BEGIN DATA TO USE

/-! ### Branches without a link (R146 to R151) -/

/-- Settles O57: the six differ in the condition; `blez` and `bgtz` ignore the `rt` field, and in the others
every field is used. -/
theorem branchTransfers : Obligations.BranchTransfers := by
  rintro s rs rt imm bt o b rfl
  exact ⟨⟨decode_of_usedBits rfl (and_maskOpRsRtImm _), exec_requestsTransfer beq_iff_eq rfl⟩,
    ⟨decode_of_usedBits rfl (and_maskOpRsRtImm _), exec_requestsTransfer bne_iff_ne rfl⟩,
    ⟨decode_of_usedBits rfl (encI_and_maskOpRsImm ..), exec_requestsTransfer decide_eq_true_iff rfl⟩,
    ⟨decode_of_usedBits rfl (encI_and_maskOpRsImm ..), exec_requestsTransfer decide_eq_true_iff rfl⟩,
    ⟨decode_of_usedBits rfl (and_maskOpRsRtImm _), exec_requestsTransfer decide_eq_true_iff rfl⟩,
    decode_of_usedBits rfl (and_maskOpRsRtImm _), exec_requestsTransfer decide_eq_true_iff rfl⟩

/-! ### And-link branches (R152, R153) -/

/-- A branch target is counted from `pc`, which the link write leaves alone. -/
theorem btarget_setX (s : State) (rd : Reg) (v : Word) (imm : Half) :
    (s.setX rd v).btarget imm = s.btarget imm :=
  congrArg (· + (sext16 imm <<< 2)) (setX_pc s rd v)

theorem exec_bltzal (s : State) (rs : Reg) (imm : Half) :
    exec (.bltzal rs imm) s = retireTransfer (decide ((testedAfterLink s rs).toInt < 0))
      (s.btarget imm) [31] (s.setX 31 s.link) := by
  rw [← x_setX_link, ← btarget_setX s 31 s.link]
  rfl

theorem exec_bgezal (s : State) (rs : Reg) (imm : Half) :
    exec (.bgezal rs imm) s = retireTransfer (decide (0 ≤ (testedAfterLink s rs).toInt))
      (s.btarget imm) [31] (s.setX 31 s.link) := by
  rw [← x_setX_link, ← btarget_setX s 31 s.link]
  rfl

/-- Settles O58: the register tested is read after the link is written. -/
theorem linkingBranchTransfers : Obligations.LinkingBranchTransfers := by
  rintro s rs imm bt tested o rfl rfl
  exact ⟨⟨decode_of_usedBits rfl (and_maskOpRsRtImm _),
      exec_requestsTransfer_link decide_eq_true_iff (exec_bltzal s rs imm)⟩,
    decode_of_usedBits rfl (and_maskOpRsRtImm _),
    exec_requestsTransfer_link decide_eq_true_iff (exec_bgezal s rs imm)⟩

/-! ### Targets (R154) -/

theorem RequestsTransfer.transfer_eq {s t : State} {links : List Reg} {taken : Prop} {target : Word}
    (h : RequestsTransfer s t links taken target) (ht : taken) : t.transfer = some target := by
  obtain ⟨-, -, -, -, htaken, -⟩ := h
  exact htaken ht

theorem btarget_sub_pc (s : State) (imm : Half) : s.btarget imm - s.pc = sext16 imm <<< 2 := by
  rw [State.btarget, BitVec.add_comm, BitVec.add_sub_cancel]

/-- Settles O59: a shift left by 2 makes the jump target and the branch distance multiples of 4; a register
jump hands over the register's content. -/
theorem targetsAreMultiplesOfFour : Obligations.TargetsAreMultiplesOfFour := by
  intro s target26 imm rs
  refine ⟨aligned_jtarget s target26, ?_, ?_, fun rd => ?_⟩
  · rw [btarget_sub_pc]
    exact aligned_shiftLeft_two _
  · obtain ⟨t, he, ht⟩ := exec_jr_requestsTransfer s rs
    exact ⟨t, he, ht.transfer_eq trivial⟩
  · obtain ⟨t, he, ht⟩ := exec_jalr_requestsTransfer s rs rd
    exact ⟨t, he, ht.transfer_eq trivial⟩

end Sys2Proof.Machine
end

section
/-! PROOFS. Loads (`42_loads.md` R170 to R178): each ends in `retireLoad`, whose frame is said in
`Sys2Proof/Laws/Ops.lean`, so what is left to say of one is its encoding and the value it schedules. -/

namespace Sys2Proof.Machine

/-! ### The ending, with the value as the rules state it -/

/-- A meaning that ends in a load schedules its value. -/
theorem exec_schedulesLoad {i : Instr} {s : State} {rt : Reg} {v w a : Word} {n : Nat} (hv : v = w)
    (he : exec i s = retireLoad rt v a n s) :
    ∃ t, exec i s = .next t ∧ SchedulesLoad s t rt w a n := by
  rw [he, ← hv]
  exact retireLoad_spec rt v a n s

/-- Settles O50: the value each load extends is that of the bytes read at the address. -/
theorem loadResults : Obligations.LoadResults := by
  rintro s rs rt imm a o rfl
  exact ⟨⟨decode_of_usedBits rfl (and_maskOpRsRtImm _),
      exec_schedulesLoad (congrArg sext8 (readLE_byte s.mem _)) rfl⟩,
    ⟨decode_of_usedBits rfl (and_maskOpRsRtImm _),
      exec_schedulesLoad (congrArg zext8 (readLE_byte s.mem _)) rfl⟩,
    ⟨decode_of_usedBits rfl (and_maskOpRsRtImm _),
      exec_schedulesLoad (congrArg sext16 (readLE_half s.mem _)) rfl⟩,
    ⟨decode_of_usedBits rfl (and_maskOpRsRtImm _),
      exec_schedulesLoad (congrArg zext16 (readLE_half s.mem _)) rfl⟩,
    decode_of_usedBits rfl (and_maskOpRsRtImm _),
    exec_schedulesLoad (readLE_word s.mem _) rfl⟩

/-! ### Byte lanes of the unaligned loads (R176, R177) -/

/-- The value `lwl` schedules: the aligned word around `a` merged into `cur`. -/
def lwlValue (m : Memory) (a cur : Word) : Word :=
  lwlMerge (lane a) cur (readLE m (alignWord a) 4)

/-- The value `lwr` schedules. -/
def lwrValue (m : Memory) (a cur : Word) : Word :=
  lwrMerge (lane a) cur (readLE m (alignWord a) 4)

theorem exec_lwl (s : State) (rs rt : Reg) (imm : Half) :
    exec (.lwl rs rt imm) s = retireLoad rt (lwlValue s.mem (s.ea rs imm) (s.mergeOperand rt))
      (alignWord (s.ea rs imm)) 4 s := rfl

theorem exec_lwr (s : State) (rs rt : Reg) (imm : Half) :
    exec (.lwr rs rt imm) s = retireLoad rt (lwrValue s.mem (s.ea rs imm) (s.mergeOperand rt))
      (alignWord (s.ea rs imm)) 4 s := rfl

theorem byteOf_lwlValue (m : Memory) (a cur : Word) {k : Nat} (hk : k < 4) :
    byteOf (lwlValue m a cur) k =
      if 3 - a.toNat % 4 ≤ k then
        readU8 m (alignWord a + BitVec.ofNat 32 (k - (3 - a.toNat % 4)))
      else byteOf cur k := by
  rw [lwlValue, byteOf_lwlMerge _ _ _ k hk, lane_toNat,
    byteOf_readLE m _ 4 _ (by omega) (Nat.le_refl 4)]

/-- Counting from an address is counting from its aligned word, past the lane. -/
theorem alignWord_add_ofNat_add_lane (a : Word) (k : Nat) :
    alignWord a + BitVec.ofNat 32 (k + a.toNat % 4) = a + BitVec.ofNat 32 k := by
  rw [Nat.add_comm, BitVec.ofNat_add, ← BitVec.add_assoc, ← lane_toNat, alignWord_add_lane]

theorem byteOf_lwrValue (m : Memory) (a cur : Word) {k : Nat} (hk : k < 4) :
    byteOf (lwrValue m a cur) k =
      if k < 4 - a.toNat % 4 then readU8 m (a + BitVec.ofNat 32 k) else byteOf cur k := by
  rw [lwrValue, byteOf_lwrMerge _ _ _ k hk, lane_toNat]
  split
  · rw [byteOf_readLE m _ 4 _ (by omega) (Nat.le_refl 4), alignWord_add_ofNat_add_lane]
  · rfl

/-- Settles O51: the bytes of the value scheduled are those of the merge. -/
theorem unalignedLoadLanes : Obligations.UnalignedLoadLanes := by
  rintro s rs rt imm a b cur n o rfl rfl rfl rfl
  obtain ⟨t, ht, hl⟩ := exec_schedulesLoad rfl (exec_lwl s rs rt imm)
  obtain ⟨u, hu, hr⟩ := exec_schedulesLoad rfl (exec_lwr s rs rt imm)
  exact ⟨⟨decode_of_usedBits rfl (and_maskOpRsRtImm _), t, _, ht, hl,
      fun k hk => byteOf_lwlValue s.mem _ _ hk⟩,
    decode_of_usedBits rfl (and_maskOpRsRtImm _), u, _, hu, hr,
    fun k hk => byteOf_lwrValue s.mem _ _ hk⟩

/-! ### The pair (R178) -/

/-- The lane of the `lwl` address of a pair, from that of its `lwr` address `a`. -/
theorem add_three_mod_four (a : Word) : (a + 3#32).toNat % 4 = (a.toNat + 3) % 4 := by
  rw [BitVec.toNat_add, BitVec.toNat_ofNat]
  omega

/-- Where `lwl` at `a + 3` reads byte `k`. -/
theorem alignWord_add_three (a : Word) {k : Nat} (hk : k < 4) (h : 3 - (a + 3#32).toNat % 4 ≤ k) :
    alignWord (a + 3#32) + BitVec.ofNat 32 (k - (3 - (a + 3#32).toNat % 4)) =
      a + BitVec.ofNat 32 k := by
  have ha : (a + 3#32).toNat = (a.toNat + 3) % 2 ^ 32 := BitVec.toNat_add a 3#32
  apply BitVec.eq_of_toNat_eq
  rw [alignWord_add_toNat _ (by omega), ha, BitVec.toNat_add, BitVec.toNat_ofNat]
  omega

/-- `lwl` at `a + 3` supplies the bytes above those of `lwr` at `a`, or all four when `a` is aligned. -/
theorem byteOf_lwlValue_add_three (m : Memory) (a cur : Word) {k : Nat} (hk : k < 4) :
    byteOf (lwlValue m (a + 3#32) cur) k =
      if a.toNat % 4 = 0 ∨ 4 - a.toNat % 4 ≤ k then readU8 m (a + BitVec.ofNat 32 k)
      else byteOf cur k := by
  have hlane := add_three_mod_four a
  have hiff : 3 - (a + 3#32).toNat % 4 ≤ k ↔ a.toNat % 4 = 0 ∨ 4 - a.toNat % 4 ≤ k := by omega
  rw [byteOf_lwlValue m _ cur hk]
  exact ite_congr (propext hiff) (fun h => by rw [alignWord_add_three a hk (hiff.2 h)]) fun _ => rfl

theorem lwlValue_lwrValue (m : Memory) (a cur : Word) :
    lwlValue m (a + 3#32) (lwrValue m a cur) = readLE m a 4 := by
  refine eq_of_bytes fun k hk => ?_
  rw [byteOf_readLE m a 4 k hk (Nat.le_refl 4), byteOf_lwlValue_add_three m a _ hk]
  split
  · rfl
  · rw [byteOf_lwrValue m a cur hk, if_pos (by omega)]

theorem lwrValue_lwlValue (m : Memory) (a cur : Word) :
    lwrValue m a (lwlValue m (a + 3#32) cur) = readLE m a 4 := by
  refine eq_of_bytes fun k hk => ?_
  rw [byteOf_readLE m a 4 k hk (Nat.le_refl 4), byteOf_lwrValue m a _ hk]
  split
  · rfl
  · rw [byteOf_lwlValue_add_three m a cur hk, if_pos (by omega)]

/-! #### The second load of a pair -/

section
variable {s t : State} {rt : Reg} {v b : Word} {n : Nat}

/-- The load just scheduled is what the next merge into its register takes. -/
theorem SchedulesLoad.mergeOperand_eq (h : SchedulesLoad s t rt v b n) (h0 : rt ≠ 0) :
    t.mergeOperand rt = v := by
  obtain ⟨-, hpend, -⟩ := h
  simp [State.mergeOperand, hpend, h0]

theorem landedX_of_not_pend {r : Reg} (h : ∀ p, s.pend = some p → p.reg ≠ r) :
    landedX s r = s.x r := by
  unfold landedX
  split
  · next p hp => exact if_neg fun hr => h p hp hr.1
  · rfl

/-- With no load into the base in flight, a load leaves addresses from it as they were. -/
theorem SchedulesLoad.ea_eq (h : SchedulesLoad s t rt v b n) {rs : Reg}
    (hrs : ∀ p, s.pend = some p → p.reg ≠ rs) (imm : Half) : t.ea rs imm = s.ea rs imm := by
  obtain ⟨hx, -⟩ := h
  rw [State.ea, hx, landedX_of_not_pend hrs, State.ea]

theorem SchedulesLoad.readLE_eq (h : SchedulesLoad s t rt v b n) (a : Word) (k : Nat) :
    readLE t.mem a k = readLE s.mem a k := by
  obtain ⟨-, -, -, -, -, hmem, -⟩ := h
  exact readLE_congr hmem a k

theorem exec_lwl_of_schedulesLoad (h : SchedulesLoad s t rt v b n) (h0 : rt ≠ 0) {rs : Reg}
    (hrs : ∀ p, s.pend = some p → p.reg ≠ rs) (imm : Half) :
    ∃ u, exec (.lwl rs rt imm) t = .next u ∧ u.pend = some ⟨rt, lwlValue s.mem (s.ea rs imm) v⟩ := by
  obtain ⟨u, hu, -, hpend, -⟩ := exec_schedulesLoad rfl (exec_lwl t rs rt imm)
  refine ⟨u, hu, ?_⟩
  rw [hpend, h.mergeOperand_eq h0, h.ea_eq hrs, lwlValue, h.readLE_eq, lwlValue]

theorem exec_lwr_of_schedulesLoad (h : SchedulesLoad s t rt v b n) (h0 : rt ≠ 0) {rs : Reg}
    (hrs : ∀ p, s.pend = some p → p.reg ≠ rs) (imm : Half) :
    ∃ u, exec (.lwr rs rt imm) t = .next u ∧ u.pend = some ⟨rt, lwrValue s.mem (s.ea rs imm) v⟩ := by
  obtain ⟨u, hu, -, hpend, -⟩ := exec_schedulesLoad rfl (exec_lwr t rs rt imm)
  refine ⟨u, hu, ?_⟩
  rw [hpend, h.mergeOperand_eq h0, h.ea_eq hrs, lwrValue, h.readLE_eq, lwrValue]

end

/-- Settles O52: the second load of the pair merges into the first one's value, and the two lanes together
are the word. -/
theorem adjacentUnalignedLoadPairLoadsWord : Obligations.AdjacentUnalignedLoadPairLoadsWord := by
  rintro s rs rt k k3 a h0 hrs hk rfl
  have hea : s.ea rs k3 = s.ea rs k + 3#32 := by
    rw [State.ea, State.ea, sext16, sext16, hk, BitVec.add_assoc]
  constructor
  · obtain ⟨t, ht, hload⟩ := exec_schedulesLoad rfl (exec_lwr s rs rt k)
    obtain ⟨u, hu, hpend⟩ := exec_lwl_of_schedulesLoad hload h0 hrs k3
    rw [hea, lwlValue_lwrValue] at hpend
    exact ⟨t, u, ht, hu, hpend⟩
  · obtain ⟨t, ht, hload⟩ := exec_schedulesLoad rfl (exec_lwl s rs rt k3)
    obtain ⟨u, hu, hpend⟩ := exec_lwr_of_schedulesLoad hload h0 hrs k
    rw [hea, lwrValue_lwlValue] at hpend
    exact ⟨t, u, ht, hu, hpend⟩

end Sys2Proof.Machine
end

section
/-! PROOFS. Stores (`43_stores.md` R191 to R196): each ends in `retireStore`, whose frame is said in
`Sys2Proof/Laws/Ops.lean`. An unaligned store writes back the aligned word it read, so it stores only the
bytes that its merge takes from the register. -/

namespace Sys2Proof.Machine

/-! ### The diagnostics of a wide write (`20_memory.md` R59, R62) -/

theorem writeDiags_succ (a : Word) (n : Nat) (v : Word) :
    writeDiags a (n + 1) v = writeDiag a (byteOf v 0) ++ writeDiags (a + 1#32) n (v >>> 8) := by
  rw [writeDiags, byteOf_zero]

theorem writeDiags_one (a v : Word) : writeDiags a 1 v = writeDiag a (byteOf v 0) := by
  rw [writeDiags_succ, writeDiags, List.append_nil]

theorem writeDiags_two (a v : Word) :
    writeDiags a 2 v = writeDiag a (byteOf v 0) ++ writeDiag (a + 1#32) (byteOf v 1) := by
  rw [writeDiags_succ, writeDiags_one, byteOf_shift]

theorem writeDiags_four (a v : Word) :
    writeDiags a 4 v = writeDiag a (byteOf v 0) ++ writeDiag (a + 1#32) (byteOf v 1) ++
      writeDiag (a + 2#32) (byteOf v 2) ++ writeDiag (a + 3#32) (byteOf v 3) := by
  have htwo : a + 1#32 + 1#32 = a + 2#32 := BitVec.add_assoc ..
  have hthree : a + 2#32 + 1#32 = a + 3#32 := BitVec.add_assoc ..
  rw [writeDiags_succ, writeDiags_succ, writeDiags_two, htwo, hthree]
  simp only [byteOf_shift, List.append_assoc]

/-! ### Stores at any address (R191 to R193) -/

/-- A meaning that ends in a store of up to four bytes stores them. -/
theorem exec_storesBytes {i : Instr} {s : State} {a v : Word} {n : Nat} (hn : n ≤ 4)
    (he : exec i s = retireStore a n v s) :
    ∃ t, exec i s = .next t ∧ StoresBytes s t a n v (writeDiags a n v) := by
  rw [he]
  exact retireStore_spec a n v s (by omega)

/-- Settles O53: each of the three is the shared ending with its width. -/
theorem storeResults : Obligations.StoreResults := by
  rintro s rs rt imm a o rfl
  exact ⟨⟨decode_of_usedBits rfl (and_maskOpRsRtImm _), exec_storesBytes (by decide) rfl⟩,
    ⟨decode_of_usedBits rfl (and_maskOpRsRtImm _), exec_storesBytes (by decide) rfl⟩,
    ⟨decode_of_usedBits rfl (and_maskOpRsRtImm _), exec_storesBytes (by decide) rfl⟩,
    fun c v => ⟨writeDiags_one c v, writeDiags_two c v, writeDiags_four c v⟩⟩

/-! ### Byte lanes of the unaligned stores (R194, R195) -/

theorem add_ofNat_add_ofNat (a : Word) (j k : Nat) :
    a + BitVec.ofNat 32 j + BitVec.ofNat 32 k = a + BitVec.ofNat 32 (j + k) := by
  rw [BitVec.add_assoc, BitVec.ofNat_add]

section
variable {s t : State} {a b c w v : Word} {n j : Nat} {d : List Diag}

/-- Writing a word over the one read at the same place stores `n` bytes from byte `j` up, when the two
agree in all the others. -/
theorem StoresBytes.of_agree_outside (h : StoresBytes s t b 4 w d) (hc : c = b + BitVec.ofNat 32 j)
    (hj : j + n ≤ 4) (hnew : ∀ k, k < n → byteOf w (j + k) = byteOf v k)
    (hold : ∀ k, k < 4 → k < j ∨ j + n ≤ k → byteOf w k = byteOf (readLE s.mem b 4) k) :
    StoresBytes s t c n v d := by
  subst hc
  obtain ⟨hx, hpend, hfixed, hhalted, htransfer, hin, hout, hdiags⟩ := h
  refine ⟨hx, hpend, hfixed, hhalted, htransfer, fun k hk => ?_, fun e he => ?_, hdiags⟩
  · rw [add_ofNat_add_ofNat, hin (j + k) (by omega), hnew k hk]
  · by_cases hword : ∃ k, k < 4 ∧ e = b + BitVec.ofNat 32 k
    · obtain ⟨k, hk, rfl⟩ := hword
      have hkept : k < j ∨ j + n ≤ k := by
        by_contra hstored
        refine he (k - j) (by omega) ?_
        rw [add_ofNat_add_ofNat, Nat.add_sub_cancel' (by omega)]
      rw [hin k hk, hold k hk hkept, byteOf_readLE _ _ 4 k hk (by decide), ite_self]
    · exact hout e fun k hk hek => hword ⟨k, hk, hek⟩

END DATA TO USE

## [YOUR GOAL]
Across all the entries above, how many lines have the word "jump" in them? Only the number, please.

## [SOLUTION]
2